## [EXERCISE REQUIREMENTS]
With both ends included, transcribe exactly the records below from their first line to the line that contains "s.walks := rfl".

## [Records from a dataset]
@[simp] theorem State.setTrain_power (s : State) (w t : Nat) (tr : Train) : (s.setTrain w t tr).power = s.power := rfl
@[simp] theorem State.setTrain_pinChipId (s : State) (w t : Nat) (tr : Train) : (s.setTrain w t tr).pinChipId = s.pinChipId := rfl
@[simp] theorem State.setTrain_pinHostPort (s : State) (w t : Nat) (tr : Train) : (s.setTrain w t tr).pinHostPort = s.pinHostPort := rfl
@[simp] theorem State.setTrain_chipId (s : State) (w t : Nat) (tr : Train) : (s.setTrain w t tr).chipId = s.chipId := rfl
@[simp] theorem State.setTrain_hostPort (s : State) (w t : Nat) (tr : Train) : (s.setTrain w t tr).hostPort = s.hostPort := rfl
@[simp] theorem State.setTrain_gated (s : State) (w t : Nat) (tr : Train) : (s.setTrain w t tr).gated = s.gated := rfl
@[simp] theorem State.setTrain_clock (s : State) (w t : Nat) (tr : Train) : (s.setTrain w t tr).clock = s.clock := rfl
@[simp] theorem State.setTrain_supClock (s : State) (w t : Nat) (tr : Train) : (s.setTrain w t tr).supClock = s.supClock := rfl
@[simp] theorem State.setTrain_agenda (s : State) (w t : Nat) (tr : Train) : (s.setTrain w t tr).agenda = s.agenda := rfl
@[simp] theorem State.setTrain_free (s : State) (w t : Nat) (tr : Train) : (s.setTrain w t tr).free = s.free := rfl
@[simp] theorem State.setTrain_nextId (s : State) (w t : Nat) (tr : Train) : (s.setTrain w t tr).nextId = s.nextId := rfl
@[simp] theorem State.setTrain_cur (s : State) (w t : Nat) (tr : Train) : (s.setTrain w t tr).cur = s.cur := rfl
@[simp] theorem State.setTrain_fetched (s : State) (w t : Nat) (tr : Train) : (s.setTrain w t tr).fetched = s.fetched := rfl
@[simp] theorem State.setTrain_out (s : State) (w t : Nat) (tr : Train) : (s.setTrain w t tr).out = s.out := rfl
@[simp] theorem State.setTrain_hostQ (s : State) (w t : Nat) (tr : Train) : (s.setTrain w t tr).hostQ = s.hostQ := rfl
@[simp] theorem State.setTrain_mctl (s : State) (w t : Nat) (tr : Train) : (s.setTrain w t tr).mctl = s.mctl := rfl
@[simp] theorem State.setTrain_thermtrip (s : State) (w t : Nat) (tr : Train) : (s.setTrain w t tr).thermtrip = s.thermtrip := rfl
@[simp] theorem State.setTrain_ctl (s : State) (w t : Nat) (tr : Train) : (s.setTrain w t tr).ctl = s.ctl := rfl
@[simp] theorem State.setTrain_walks (s : State) (w t : Nat) (tr : Train) : (s.setTrain w t tr).walks = s.walks := rfl
@[simp] theorem State.setTrain_pulls (s : State) (w t : Nat) (tr : Train) : (s.setTrain w t tr).pulls = s.pulls := rfl
@[simp] theorem State.setTrain_reserved (s : State) (w t : Nat) (tr : Train) : (s.setTrain w t tr).reserved = s.reserved := rfl
@[simp] theorem State.setTrain_repaired (s : State) (w t : Nat) (tr : Train) : (s.setTrain w t tr).repaired = s.repaired := rfl
@[simp] theorem State.setTrain_mem (s : State) (w t : Nat) (tr : Train) : (s.setTrain w t tr).mem = s.mem := rfl
@[simp] theorem State.setTrain_lineInfo (s : State) (w t : Nat) (tr : Train) : (s.setTrain w t tr).lineInfo = s.lineInfo := rfl
@[simp] theorem State.setTrain_attrs (s : State) (w t : Nat) (tr : Train) : (s.setTrain w t tr).attrs = s.attrs := rfl
@[simp] theorem State.setTrain_l2 (s : State) (w t : Nat) (tr : Train) : (s.setTrain w t tr).l2 = s.l2 := rfl
@[simp] theorem State.setTrain_wayMask (s : State) (w t : Nat) (tr : Train) : (s.setTrain w t tr).wayMask = s.wayMask := rfl
@[simp] theorem State.setTrain_bxgen (s : State) (w t : Nat) (tr : Train) : (s.setTrain w t tr).bxgen = s.bxgen := rfl
@[simp] theorem State.setTrain_tablePool (s : State) (w t : Nat) (tr : Train) : (s.setTrain w t tr).tablePool = s.tablePool := rfl
@[simp] theorem State.setTrain_revivals (s : State) (w t : Nat) (tr : Train) : (s.setTrain w t tr).revivals = s.revivals := rfl
@[simp] theorem State.setTrain_cores (s : State) (w t : Nat) (tr : Train) : (s.setTrain w t tr).cores = s.cores := rfl
@[simp] theorem State.setTrain_wgs (s : State) (w t : Nat) (tr : Train) : (s.setTrain w t tr).wgs = s.wgs := rfl
@[simp] theorem State.setTrain_strQ (s : State) (w t : Nat) (tr : Train) : (s.setTrain w t tr).strQ = s.strQ := rfl
@[simp] theorem State.setTrain_seqQ (s : State) (w t : Nat) (tr : Train) : (s.setTrain w t tr).seqQ = s.seqQ := rfl
@[simp] theorem State.setTrain_regions (s : State) (w t : Nat) (tr : Train) : (s.setTrain w t tr).regions = s.regions := rfl
@[simp] theorem State.setTrain_roots (s : State) (w t : Nat) (tr : Train) : (s.setTrain w t tr).roots = s.roots := rfl
@[simp] theorem State.setTrain_tasks (s : State) (w t : Nat) (tr : Train) : (s.setTrain w t tr).tasks = s.tasks := rfl
@[simp] theorem State.setTrain_subNext (s : State) (w t : Nat) (tr : Train) : (s.setTrain w t tr).subNext = s.subNext := rfl
@[simp] theorem State.setTrain_posts (s : State) (w t : Nat) (tr : Train) : (s.setTrain w t tr).posts = s.posts := rfl
@[simp] theorem State.setTrain_doms (s : State) (w t : Nat) (tr : Train) : (s.setTrain w t tr).doms = s.doms := rfl
@[simp] theorem State.setTrain_defer (s : State) (w t : Nat) (tr : Train) : (s.setTrain w t tr).defer = s.defer := rfl
@[simp] theorem State.setTrain_resp (s : State) (w t : Nat) (tr : Train) : (s.setTrain w t tr).resp = s.resp := rfl
@[simp] theorem State.setTrain_troot (s : State) (w t : Nat) (tr : Train) : (s.setTrain w t tr).troot = s.troot := rfl
@[simp] theorem State.setTrain_parts (s : State) (w t : Nat) (tr : Train) : (s.setTrain w t tr).parts = s.parts := rfl
@[simp] theorem State.setTrain_tenpol (s : State) (w t : Nat) (tr : Train) : (s.setTrain w t tr).tenpol = s.tenpol := rfl
@[simp] theorem State.setTrain_hdesc (s : State) (w t : Nat) (tr : Train) : (s.setTrain w t tr).hdesc = s.hdesc := rfl
@[simp] theorem State.setTrain_buckets (s : State) (w t : Nat) (tr : Train) : (s.setTrain w t tr).buckets = s.buckets := rfl
@[simp] theorem State.setTrain_paired (s : State) (w t : Nat) (tr : Train) : (s.setTrain w t tr).paired = s.paired := rfl
@[simp] theorem State.setTrain_faulty (s : State) (w t : Nat) (tr : Train) : (s.setTrain w t tr).faulty = s.faulty := rfl
@[simp] theorem State.setTrain_redOwner (s : State) (w t : Nat) (tr : Train) : (s.setTrain w t tr).redOwner = s.redOwner := rfl
@[simp] theorem State.setTrain_eth (s : State) (w t : Nat) (tr : Train) : (s.setTrain w t tr).eth = s.eth := rfl
@[simp] theorem State.setTrain_links (s : State) (w t : Nat) (tr : Train) : (s.setTrain w t tr).links = s.links := rfl
@[simp] theorem State.setTrain_dead (s : State) (w t : Nat) (tr : Train) : (s.setTrain w t tr).dead = s.dead := rfl
@[simp] theorem State.setTrain_unreach (s : State) (w t : Nat) (tr : Train) : (s.setTrain w t tr).unreach = s.unreach := rfl
@[simp] theorem State.setTrain_reports (s : State) (w t : Nat) (tr : Train) : (s.setTrain w t tr).reports = s.reports := rfl
@[simp] theorem State.setTrain_colls (s : State) (w t : Nat) (tr : Train) : (s.setTrain w t tr).colls = s.colls := rfl
@[simp] theorem State.setTrain_classif (s : State) (w t : Nat) (tr : Train) : (s.setTrain w t tr).classif = s.classif := rfl
@[simp] theorem State.setTrain_cmps (s : State) (w t : Nat) (tr : Train) : (s.setTrain w t tr).cmps = s.cmps := rfl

## [YOUR SOLUTION]
@[simp] theorem State.setTrain_power (s : State) (w t : Nat) (tr : Train) : (s.setTrain w t tr).power = s.power := rfl
@[simp] theorem State.setTrain_pinChipId (s : State) (w t : Nat) (tr : Train) : (s.setTrain w t tr).pinChipId = s.pinChipId := rfl
@[simp] theorem State.setTrain_pinHostPort (s : State) (w t : Nat) (tr : Train) : (s.setTrain w t tr).pinHostPort = s.pinHostPort := rfl
@[simp] theorem State.setTrain_chipId (s : State) (w t : Nat) (tr : Train) : (s.setTrain w t tr).chipId = s.chipId := rfl
@[simp] theorem State.setTrain_hostPort (s : State) (w t : Nat) (tr : Train) : (s.setTrain w t tr).hostPort = s.hostPort := rfl
@[simp] theorem State.setTrain_gated (s : State) (w t : Nat) (tr : Train) : (s.setTrain w t tr).gated = s.gated := rfl
@[simp] theorem State.setTrain_clock (s : State) (w t : Nat) (tr : Train) : (s.setTrain w t tr).clock = s.clock := rfl
@[simp] theorem State.setTrain_supClock (s : State) (w t : Nat) (tr : Train) : (s.setTrain w t tr).supClock = s.supClock := rfl
@[simp] theorem State.setTrain_agenda (s : State) (w t : Nat) (tr : Train) : (s.setTrain w t tr).agenda = s.agenda := rfl
@[simp] theorem State.setTrain_free (s : State) (w t : Nat) (tr : Train) : (s.setTrain w t tr).free = s.free := rfl
@[simp] theorem State.setTrain_nextId (s : State) (w t : Nat) (tr : Train) : (s.setTrain w t tr).nextId = s.nextId := rfl
@[simp] theorem State.setTrain_cur (s : State) (w t : Nat) (tr : Train) : (s.setTrain w t tr).cur = s.cur := rfl
@[simp] theorem State.setTrain_fetched (s : State) (w t : Nat) (tr : Train) : (s.setTrain w t tr).fetched = s.fetched := rfl
@[simp] theorem State.setTrain_out (s : State) (w t : Nat) (tr : Train) : (s.setTrain w t tr).out = s.out := rfl
@[simp] theorem State.setTrain_hostQ (s : State) (w t : Nat) (tr : Train) : (s.setTrain w t tr).hostQ = s.hostQ := rfl
@[simp] theorem State.setTrain_mctl (s : State) (w t : Nat) (tr : Train) : (s.setTrain w t tr).mctl = s.mctl := rfl
@[simp] theorem State.setTrain_thermtrip (s : State) (w t : Nat) (tr : Train) : (s.setTrain w t tr).thermtrip = s.thermtrip := rfl
@[simp] theorem State.setTrain_ctl (s : State) (w t : Nat) (tr : Train) : (s.setTrain w t tr).ctl = s.ctl := rfl
@[simp] theorem State.setTrain_walks (s : State) (w t : Nat) (tr : Train) : (s.setTrain w t tr).walks = s.walks := rfl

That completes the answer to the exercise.